Young girl sitting in class with her hand up

All students are active thinkers by nature, but not all students know how to be active thinker when it comes to classroom learning. And especially not when it comes to homework.

That’s because, like many other school skills—studying, organization, focus—active thinking is a skill that students need to be taught how to use. Then, like any other skill, it needs to be practiced and honed before it becomes second nature.

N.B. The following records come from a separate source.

-- ==== Sys2Proof/Machine/Incidents.lean ====
section
/-! DEFINITION. Events of the outside world that concern more than one block: edges and frames of a chainage unit on their way
to stakes, strips and traverses; failures of the die-to-die links, supplies and pins; resets and power events of PCI Express; a
verdict group entering an apply queue. -/
namespace Sys2Proof.Machine

/-- The internal reset is released: from then on a class S cause puts the device in SAFE (R509, R520; log entry 43). -/
def State.alive (s : State) : Bool := s.dev.boot ≠ .held
/-- A class S cause (R520, R522). -/
def State.classS (s : State) (bitNo code : Nat) : State := if s.alive then s.enterSafe bitNo code 4 else s

/-! ### Edges, frames, marks (R52 to R60, R99, R269) -/

/-- Hits of stakes reach the traverses that wait for them and then the strips. -/
def State.hitsOut (s : State) (hs : List Hit) : State :=
  hs.foldl (fun (t : State) (h : Hit) => t.forCh (fun n u => (u.travHit n h).stripHit n h)) s
/-- The record of an edge or frame that moved the unit in a direction, for the traverses that read it (R103, R108). -/
def State.recordOut (s : State) (n : Cun) (back : Bool) (t ready : Nat) (ssi : Option (Nat × Nat)) (regained : Bool) : State :=
  s.travRecords n { p := (s.cu[n]).pos, back := back, t := t, period := s.period n, ready := ready, ssi := ssi, regained := regained }
/-- The cycle a schedule from an edge at a tick is ready in ends here: FILT + 8 cycles after the transition, the latest that R103
allows (DESIGN CHOICE, log entry 76). -/
def State.edgeReady (s : State) (n : Cun) (t : Nat) : Nat := (cycleOf t + s.get (Cu.FILT n) + 9) * 16
/-- QUAD_TRANSITION: new levels of A and B, stamped at the pin. -/
def State.quadIn (s : State) (n : Cun) (a b : Bool) (tick : Nat) : State :=
  let r := (s.at tick).quadEdge n a b tick
  let t := r.1.hitsOut r.2.1
  match r.2.2 with
  | some back => t.recordOut n back tick (t.edgeReady n tick) none false
  | none => t
/-- SSI_FRAME: an accepted frame stands in for an edge, in the direction of the unit's last motion where it brought none. Its
schedules are ready with the end of the cycle of its position update (DESIGN CHOICE, log entry 76). -/
def State.ssiIn (s : State) (n : Cun) (low : Bool) (raw : Nat) (chk : Bool) (tick : Nat) : State :=
  if s.get (Cu.SRC n) ≠ 1 then s
  else
    let u := s.at tick
    let r := u.ssiFrameEnd n low raw chk
    let t := r.1.hitsOut r.2.hits
    match r.2.back <|> (t.cu[n]).dir with
    | some back =>
      if r.2.counts then t.recordOut n back ((u.cu[n]).ssiAt.getD u.tb) (cycleEnd u.tb) (some (u.tb, 2 * usTicks (s.get (Cu.FRAME_US n)))) r.2.regained
      else t
    | none => t
/-- SSI_FRAME_START (R56): the first falling SCLK edge. -/
def State.ssiStart (s : State) (n : Cun) (tick : Nat) : State :=
  if s.get (Cu.SRC n) ≠ 1 then s
  else ((s.at tick).modCu n (fun c => { c with ssiAt := some tick })).emit (.ssiClock n)
/-- SWITCH_DEBOUNCED (R60). -/
def State.switchIn (s : State) (n : Cun) (sw : Switch) (level : Bool) : State :=
  (s.modCu n (fun c => match sw with
    | .home => { c with swHome := level }
    | .limP => { c with swLimP := level }
    | .limN => { c with swLimN := level })).swFollow s n
/-- STILL_TIMEOUT (R67). -/
def State.stillIn (s : State) (n : Cun) (tick : Nat) : State :=
  if s.cuStill n ∨ tick < (s.cu[n]).lastAcc + (s.get (Cu.STILL_T n) + 1) * usTicks 10 then s else (s.at tick).enterStill n
/-- FIRED_LATE (R81). -/
def State.lateIn (s : State) (i : Stk) : State :=
  let r := s.stakeLateHit i
  r.1.hitsOut r.2

/-! ### Die-to-die links (R21) -/

/-- D2D_PARITY_FAILURE: the rails go down and back up, and in RUN the line in progress is dropped; the third on lines within
1,000 retires the channel (R324). -/
def State.d2dFail (s : State) (n : Ch) : State :=
  if s.chParked n then s
  else
    let s0 := (s.bump (Cc.D2D_CNT n)).railDrop n 0
    if !s.inRun n then s0.emcyMsg 0x5030 n 0
    else
      let k := s.lineInProgress n
      let s1 := (s0.modDrive n (fun d => { d with d2dLines := (k :: d.d2dLines.filter (· ≠ k)).take 1000 })).emcyMsg 0x5030 n k
      if thirdWithin (s.ch[n]).drive.d2dLines k then s1.retire n 7 else s1
/-- The word that failed carried a switch command sent no longer than 1 µs ago: the switch is as if it had not been sent (DESIGN CHOICE,
log entry 59: another word carries no command). -/
def State.supHold (s : State) : State :=
  match s.dev.supCmd with
  | none => s
  | some c =>
    if c.held ∨ c.at0 + usTicks 1 < s.tb then s
    else
      let n : Ch := Fin.ofNat 8 c.ch
      let t := s.modDev (fun d => { d with supCmd := some { c with held := true } })
      if c.close then (t.unflag (Lv.HV_ON n)).modDrive n (fun d => { d with precharging := false }) else t.flag (Lv.HV_ON n)
/-- SUPERVISOR_LINK_FAILURE: a word, or its resend, fails its check; the command is not applied and waits to be sent again. -/
def State.supFail (s : State) : State :=
  let k := s.dev.supFails + 1
  let t := ((s.modDev (fun d => { d with supFails := k, supResend := true })).bump (objFld 0x5010 3 16 0)).supHold
  if 3 ≤ k then (t.modDev (fun d => { d with supFails := 0 })).classS 4 0x5031 else t
/-- The switch command of a resent word is applied. -/
def State.supApply (s : State) : State :=
  match s.dev.supCmd with
  | some c =>
    if c.held then (if c.close then s.prechargeStart (Fin.ofNat 8 c.ch) else s.switchOpen (Fin.ofNat 8 c.ch)) else s
  | none => s
/-- SUPERVISOR_RESEND: the resent word passes and its command is applied; the run of failures is over (log entry 59). -/
def State.supAgain (s : State) : State :=
  if s.dev.supResend then ((s.modDev (fun d => { d with supResend := false, supFails := 0 })).supApply).emit (.supervisor true) else s

/-! ### Rails and reservoirs (R184 to R186, R202) -/

/-- A reservoir is supervised between the end of precharge and the opening of its switch. -/
def State.resIn (s : State) (n : Ch) : State :=
  if !s.has (Lv.HV_ON n) ∨ !s.has (Lv.PRECHG n) then s
  else (if s.chSt n = .off ∧ s.benchOn then s.put (Su.BM_RES n) 4 else s).resFault n
/-- RAMP_STEP_TIMEOUT: the ramp ends where it is, the switch opens, the channel retires with RES_FAULT. -/
def State.rampFail (s : State) (n : Ch) : State :=
  if (s.ch[n]).drive.railsRest ∨ !s.has (Lv.HV_ON n) then s
  else (((s.stopRails n).switchOpen n).unflag (Lv.PRECHG n)).resFault n
/-- RAIL_RECOVERY_DONE: both rails stand at REST, where their ramp brings them. -/
def State.railsBack (s : State) (n : Ch) : State :=
  if s.has (Lv.HV_ON n) ∧ !(s.ch[n]).drive.bleeding then (s.railsDone n).modDrive n (fun d => { d with railsRest := true })
  else s
/-- VHV_OUT_OF_RANGE: at a closed switch the device enters SAFE; in the check before a switch closes, the readmission fails, or the
wake retires the channel (R186). -/
def State.vhvIn (s : State) (n : Ch) : State :=
  if s.has (Lv.HV_ON n) then s.classS 1 0x3210
  else if (s.ch[n]).drive.vhvAt.isSome then (s.modDrive n (fun d => { d with vhvAt := none })).upFail n 4 6
  else s
/-- BALANCER_CHECK: the comparison runs while the VHV switch is closed; in the benchmark run a level that leaves ±10 % in the 5 ms after precharge
fails B5 (R183, R516). -/
def State.balanceIn (s0 : State) (n : Ch) (errs : List Int) : State :=
  let s := s0.switchPass n
  if s.has (Lv.HV_ON n) then
    let t := s.balance n errs
    if t.chSt n = .off ∧ t.benchOn ∧ t.inB5 n ∧ t.has (Lv.PRECHG n) ∧ !t.has (Lv.BAL_OK n) then t.benchFail n 4 6 else t
  else s
/-- OVERCURRENT: in any state of the channel while its rails can be driven, that is while its input switch is closed (R201, R202). -/
def State.overIn (s : State) (n : Ch) (w : Bool) : State := if s.has (Lv.HV_ON n) then s.overcurrent n w else s

/-! ### Verdicts (R171, R285) -/

/-- VERDICT_ENQUEUE: the oldest group enters the apply queue whole, once 4 places are free. -/
def State.verdictPass (s : State) (n : Ch) : State :=
  match (s.ch[n]).health.verdicts with
  | [] => s
  | g :: rest =>
    if s.chParked n ∨ queueDepth < (s.ch[n]).applyQ.length + 4 then s
    else
      (s.modHealth n (fun h => { h with verdicts := rest })).modCh n (fun c => { c with
        applyQ := c.applyQ ++ g.map (fun (w : VWrite) =>
          { body := .closure w.noz w.mask w.val 0 w.why, cls := .line, owed := none, at0 := s.tb }) })

/-! ### Pins, supplies, wipes (R494 to R496, R509, R522) -/

/-- TAMPER: a falling edge that lasted 500 ns; while the pin stays low there is no other. -/
def State.tamperIn (s : State) : State :=
  if s.dev.tamperLow then s
  else
    let t := s.modDev (fun d => { d with tamperLow := true })
    if s.datum.tamperEn then t.wipeGo .tamper else t
def State.tamperHigh (s : State) : State := s.modDev (fun d => { d with tamperLow := false })
def State.glitchIn (s : State) (voltage : Bool) : State := s.wipeGo (if voltage then .voltageGlitch else .clockGlitch)
/-- SUPPLY_FAULT: 0 VDD_PHY, 1 VDDIO_18, 2 VDDIO_33, 3 VDRV. While VDDIO_33 is low, no message leaves over CAN FD (R509). -/
def State.supplyFault (s : State) (which : Nat) : State :=
  if which = 3 then s.classS 2 0x3230
  else if which = 2 ∧ s.alive then (s.classS 3 0x3240).modDev (fun d => { d with ioLow := true })
  else s.classS 3 0x3240
/-- SAFE_CONDITION_CLEAR: the conditions of a supply, bits 1 to 3; the others clear by a die's cooling or by a reset alone. -/
def State.condClear (s : State) (i : Nat) : State :=
  if 1 ≤ i ∧ i ≤ 3 ∧ bit (s.get Su.SAFE_COND) i then
    ((s.put Su.SAFE_COND (withBits (s.get Su.SAFE_COND) i i 0)).modDev (fun d => { d with ioLow := d.ioLow && decide (i ≠ 3) })).condOff (if i = 1 then 0x3210 else if i = 2 then 0x3230 else 0x3240) 0xFF
  else s

/-! ### PCI Express (R386, R420, R423, R435) -/

/-- PCIE_RESET: the link goes down but at a Function Level Reset. -/
def State.pcieResetIn (s : State) (k : HostReset) : State :=
  let t : State := { s with pcie := { s.pcie with perst := s.pcie.perst || decide (k = .perst), linkUp := s.pcie.linkUp && decide (k = .flr) } }
  t.hostReset
def State.perstOff (s : State) : State := { s with pcie := { s.pcie with perst := false } }
/-- PCIE_LINK_UP: the link has trained and the host configures the function, also anew after a Function Level Reset (log entry 66). -/
def State.linkUpIn (s : State) : State :=
  if s.pcie.on ∧ !s.pcie.perst then { s with pcie := { s.pcie with linkUp := true, conf := true } } else s
/-- D3HOT_ENTRY: a DMA channel that was issuing reads stops as by R386 (R420). -/
def State.d3In (s : State) : State :=
  if s.pcie.on ∧ s.pcie.linkUp then { s.dmaTick.dmaHold.put Cs.PM_STATE 3 with pcie := { s.pcie with d3 := true } } else s
def State.d0In (s : State) : State := { s.put Cs.PM_STATE 0 with pcie := { s.pcie with d3 := false } }
/-- A falling edge of PCIE_PERST_N wakes the device from STANDBY (R503). -/
def State.perstWake (s : State) : State :=
  if s.dev.standby then State.wakeGo { s with pcie := { s.pcie with perst := true } } none else s

/-! ### PD_PIX (R315, R412) -/

def State.pixRestore (s : State) : State :=
  if s.pix.on then State.sliceTouch { s with pix := { s.pix with ready := true } } 1 bankBase 0x8000 else s
def State.bankRewrite (s : State) (c : Nat) : State :=
  (s.modCam c (fun x => { x with bankBad := false })).sliceTouch 1 (bankBase + 0x2000 * c) 0x2000

/-! ### The return lane (R230, R247, R248) -/

/-- A training response counts while the link trains and has not answered yet. -/
def State.tsrIn (s : State) (n : Ch) (ver cap : Nat) : State :=
  if (s.linkSt n = .training ∨ s.linkSt n = .retrain) ∧ !(s.ch[n]).link.tsrSeen then s.tsrTake n ver cap else s
def State.ferrIn (s : State) (n : Ch) (code tag : Nat) : State := if s.linkSt n = .down then s else s.ferr n code tag
/-- RETURN_LANE_CODE_VIOLATION: counted; when 8 fall within 1.0 µs is LINK_LOST's to say. -/
def State.codeViolation (s : State) (n : Ch) : State := if s.linkSt n = .down then s else s.bump (Lk.RX_CV_CNT n)

/-! ### Words of the rows that name a register write -/

/-- A word as a driver writes it: its RW fields as they stand, one of them replaced. -/
def State.wordWith (s : State) (f : Fld) (v : Nat) : Nat := s.objWord f.addr f.msb f.lsb v
/-- An object write of one field's size, from the port a row names. -/
def State.viaObj (s : State) (p : Port) (idx sub k v : Nat) : State := s.portWrite s.plainWorld p idx sub (leBytes k v)
/-- A row that has one register word or one object value. -/
def State.viaOne (s : State) (via : Via) (addr word idx sub k v : Nat) : State :=
  match via with
  | .reg => s.viaReg addr word
  | .obj p => s.viaObj p idx sub k v

end Sys2Proof.Machine
end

Try these tips to turn on active thinking skills in and out of the classroom:

  1. Before heading into class, pause for a moment and try to remember what was learned in the previous class. This primes the brain to get it ready to review information and learn something new.
  2. Participate in class discussions. You don’t always have to have the right answers to think actively in class and listen to other student’s questions.
  3. When taking notes in class—or at home— think towards the test and make note of any potential test questions in the margins of the notebook. (And take note of questions other students have asked in class.)
  4. When reading or learning something new,  ask  if the new material calls to mind other material that is already known. Attempt to be draw similarities, no matter how random.
  5. When studying or doing homework, ask what is already known about a subject by performing a “mental review.” Then focus on concepts that were forgotten or overlooked. (If it’s forgotten on a mental review, it might be forgotten on a test too!)
  6. Set academic goals and work towards them. An active way to approach the learning process is by looking ahead and answering the “what’s next?” question. There’s always a test, a project, an assignment on the horizon. An active part of the learning process is knowing what’s coming up next, and being prepared.

Tip for Parents

Parents can encourage active thinking by prompting conversations about learning and by asking the right questions. Don’t just ask, “how was school?” Ask  more specific questions such as “how was math class?” and “what concepts did you learn today?”